* Working data *

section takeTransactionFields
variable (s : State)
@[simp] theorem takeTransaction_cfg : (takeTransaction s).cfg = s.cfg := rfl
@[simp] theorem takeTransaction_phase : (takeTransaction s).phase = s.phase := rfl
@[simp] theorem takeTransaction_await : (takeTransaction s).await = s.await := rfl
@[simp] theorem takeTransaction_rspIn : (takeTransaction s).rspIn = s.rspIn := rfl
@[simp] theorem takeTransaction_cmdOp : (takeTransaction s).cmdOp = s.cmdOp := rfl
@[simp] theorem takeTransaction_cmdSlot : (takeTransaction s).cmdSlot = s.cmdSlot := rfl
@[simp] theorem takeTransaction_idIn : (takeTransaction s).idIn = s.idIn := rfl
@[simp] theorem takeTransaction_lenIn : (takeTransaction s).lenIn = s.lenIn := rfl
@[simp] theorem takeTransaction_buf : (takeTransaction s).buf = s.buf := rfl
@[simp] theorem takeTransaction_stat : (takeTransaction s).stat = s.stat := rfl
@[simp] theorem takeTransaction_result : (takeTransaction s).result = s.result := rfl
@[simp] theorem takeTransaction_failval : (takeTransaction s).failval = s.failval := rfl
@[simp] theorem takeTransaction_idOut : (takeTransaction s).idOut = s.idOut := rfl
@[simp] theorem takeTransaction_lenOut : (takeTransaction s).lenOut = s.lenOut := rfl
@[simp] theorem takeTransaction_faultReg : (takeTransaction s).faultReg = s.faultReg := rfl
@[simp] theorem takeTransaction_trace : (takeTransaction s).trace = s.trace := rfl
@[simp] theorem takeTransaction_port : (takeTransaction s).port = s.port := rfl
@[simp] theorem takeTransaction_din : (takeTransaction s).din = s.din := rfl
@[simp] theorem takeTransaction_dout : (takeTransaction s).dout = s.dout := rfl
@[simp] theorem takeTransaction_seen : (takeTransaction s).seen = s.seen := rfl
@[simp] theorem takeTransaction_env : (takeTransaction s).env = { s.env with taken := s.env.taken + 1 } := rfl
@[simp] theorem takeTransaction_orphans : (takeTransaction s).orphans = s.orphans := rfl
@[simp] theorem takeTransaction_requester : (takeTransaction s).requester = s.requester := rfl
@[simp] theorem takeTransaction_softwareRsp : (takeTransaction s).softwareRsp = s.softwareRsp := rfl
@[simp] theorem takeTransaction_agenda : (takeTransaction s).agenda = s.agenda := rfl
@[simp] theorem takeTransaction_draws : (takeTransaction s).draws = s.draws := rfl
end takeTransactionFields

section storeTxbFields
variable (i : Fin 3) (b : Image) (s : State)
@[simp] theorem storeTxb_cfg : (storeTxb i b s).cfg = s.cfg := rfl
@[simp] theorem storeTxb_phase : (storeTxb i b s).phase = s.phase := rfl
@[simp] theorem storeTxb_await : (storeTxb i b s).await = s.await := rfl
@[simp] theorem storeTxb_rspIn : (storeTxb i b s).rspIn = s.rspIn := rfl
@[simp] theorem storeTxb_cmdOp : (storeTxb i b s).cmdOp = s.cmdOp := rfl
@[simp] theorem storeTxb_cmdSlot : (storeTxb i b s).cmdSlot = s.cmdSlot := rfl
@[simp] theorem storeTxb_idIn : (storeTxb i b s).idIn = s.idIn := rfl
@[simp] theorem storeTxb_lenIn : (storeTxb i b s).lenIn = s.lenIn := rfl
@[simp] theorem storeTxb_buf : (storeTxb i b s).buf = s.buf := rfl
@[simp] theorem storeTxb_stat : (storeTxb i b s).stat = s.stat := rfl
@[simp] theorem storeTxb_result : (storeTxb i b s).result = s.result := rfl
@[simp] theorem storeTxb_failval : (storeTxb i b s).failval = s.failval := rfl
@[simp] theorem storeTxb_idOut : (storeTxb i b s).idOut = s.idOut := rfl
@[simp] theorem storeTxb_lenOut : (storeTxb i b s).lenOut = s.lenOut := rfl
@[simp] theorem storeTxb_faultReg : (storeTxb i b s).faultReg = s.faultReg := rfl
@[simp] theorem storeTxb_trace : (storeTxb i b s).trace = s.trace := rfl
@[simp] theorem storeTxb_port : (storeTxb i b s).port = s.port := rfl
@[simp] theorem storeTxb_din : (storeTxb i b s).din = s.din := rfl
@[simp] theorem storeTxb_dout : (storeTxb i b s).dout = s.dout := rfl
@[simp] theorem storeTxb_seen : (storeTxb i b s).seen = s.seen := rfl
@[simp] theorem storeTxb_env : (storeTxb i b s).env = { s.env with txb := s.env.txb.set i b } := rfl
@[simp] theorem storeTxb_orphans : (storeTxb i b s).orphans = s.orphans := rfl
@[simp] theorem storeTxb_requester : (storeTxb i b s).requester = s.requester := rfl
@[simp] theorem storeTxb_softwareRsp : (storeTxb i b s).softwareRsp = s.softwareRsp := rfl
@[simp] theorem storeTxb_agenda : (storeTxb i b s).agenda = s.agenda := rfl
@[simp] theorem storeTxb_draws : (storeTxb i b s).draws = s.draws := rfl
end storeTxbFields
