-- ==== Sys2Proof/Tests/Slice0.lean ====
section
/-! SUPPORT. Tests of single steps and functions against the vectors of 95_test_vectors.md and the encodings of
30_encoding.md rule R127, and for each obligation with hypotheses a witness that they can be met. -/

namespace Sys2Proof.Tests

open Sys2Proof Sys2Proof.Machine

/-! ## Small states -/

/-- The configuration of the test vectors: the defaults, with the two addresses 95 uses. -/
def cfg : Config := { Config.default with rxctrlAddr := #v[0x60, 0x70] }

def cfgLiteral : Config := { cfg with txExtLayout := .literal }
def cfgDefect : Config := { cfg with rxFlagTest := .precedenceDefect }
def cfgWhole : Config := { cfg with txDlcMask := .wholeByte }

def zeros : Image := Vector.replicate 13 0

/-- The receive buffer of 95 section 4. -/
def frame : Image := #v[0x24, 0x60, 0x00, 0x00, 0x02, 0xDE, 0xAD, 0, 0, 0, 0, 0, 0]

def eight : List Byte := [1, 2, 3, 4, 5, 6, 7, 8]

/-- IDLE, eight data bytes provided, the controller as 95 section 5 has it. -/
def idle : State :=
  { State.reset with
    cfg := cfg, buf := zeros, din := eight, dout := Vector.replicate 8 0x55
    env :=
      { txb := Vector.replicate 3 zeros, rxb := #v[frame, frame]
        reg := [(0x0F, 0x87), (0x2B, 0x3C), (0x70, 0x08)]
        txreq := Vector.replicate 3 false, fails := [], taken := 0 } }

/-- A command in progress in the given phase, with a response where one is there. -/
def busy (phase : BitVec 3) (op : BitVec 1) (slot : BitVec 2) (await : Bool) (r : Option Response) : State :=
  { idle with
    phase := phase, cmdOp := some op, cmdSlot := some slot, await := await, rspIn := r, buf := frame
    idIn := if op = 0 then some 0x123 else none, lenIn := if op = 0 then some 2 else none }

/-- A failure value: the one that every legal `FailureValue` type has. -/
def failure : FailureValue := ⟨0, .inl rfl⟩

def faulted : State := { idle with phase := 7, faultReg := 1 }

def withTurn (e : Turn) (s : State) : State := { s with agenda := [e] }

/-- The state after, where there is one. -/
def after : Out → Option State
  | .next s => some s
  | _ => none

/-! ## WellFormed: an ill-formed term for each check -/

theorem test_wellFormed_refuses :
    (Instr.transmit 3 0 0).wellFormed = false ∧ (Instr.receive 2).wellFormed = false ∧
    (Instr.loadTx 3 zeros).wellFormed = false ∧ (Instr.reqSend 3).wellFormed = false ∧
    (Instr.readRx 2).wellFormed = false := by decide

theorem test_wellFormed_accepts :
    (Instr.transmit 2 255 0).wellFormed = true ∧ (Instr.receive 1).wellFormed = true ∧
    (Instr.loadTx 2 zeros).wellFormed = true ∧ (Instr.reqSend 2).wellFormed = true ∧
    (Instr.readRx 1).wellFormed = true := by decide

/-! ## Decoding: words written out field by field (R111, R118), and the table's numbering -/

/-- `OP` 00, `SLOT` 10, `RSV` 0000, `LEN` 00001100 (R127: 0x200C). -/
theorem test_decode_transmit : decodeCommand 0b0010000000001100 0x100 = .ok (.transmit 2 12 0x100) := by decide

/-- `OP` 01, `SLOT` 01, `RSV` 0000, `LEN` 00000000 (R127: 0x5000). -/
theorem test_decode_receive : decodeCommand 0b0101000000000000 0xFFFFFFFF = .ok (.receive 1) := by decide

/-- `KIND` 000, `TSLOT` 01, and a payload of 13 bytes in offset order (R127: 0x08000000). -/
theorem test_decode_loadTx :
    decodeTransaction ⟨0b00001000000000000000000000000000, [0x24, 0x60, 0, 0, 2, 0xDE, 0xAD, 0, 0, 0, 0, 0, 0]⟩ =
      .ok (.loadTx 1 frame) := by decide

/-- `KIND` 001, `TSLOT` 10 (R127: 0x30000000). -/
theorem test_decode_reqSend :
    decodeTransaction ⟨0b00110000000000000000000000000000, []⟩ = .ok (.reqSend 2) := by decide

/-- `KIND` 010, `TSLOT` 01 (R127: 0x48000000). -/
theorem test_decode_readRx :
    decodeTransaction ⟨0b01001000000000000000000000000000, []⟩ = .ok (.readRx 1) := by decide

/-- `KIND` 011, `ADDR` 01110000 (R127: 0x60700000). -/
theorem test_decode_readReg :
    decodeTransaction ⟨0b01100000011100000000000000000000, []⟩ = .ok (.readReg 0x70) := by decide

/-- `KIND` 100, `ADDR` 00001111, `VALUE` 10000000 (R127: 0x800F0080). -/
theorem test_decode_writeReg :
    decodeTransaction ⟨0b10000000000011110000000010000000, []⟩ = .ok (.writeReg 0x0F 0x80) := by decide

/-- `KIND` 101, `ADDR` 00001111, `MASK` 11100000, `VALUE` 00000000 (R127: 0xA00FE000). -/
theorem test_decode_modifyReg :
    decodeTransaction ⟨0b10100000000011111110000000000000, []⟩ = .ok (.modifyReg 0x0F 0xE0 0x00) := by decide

* Exercise directions *
Every line above from the line with "b s).cfg = s.cfg := rfl" to the line with "b s).idOut = s.idOut := rfl", both included, must be reproduced exactly, and no other line may appear.

* Response to this task *
@[simp] theorem storeTxb_cfg : (storeTxb i b s).cfg = s.cfg := rfl
@[simp] theorem storeTxb_phase : (storeTxb i b s).phase = s.phase := rfl
@[simp] theorem storeTxb_await : (storeTxb i b s).await = s.await := rfl
@[simp] theorem storeTxb_rspIn : (storeTxb i b s).rspIn = s.rspIn := rfl
@[simp] theorem storeTxb_cmdOp : (storeTxb i b s).cmdOp = s.cmdOp := rfl
@[simp] theorem storeTxb_cmdSlot : (storeTxb i b s).cmdSlot = s.cmdSlot := rfl
@[simp] theorem storeTxb_idIn : (storeTxb i b s).idIn = s.idIn := rfl
@[simp] theorem storeTxb_lenIn : (storeTxb i b s).lenIn = s.lenIn := rfl
@[simp] theorem storeTxb_buf : (storeTxb i b s).buf = s.buf := rfl
@[simp] theorem storeTxb_stat : (storeTxb i b s).stat = s.stat := rfl
@[simp] theorem storeTxb_result : (storeTxb i b s).result = s.result := rfl
@[simp] theorem storeTxb_failval : (storeTxb i b s).failval = s.failval := rfl
@[simp] theorem storeTxb_idOut : (storeTxb i b s).idOut = s.idOut := rfl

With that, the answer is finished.